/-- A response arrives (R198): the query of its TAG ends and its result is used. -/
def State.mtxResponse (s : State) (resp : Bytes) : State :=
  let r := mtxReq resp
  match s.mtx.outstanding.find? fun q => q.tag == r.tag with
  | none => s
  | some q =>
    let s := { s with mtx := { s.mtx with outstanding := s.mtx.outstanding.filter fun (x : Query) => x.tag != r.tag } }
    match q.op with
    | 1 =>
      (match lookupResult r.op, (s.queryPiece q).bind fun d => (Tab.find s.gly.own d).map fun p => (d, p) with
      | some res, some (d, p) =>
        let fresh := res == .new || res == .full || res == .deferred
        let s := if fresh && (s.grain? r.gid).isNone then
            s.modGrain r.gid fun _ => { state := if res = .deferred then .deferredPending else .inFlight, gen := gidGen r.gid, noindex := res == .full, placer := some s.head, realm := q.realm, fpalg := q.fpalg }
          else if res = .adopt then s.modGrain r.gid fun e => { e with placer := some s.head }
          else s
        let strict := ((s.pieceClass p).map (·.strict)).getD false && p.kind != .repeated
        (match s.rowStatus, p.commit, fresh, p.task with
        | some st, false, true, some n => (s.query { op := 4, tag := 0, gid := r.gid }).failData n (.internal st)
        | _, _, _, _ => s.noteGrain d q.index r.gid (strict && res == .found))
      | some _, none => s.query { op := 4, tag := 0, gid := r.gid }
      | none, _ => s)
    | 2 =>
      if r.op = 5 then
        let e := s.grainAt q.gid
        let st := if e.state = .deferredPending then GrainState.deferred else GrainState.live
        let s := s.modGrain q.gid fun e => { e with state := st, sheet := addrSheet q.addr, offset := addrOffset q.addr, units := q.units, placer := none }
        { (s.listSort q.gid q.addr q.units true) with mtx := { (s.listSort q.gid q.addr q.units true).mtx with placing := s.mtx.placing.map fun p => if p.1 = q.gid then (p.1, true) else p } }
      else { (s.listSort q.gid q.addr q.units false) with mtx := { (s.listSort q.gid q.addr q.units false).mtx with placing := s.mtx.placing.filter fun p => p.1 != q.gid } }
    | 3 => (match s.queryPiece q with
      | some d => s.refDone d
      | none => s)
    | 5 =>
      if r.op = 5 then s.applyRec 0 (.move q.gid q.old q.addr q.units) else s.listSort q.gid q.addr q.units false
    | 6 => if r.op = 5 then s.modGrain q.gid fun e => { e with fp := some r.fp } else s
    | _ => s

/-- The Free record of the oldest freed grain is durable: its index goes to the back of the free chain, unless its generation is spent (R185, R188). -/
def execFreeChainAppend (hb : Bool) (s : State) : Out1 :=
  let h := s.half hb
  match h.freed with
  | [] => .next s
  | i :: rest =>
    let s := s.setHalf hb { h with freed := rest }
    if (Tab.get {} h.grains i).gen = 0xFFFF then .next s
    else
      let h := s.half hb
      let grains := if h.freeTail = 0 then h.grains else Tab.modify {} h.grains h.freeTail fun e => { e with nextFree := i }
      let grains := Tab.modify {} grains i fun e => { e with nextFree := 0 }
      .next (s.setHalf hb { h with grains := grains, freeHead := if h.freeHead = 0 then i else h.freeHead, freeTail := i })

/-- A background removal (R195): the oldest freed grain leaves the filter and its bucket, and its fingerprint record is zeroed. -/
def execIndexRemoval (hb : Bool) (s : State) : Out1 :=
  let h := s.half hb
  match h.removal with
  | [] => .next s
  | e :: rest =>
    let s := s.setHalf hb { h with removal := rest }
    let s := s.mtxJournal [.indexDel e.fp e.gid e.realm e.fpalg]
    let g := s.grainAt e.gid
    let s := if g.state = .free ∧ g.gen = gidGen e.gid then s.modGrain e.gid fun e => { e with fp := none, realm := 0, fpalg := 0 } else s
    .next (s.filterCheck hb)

**EXERCISE REQUIREMENTS:** From the listing, copy each line containing the word "true".

**ANSWER BELOW:**
        | some st, false, true, some n => (s.query { op := 4, tag := 0, gid := r.gid }).failData n (.internal st)
        { (s.listSort q.gid q.addr q.units true) with mtx := { (s.listSort q.gid q.addr q.units true).mtx with placing := s.mtx.placing.map fun p => if p.1 = q.gid then (p.1, true) else p } }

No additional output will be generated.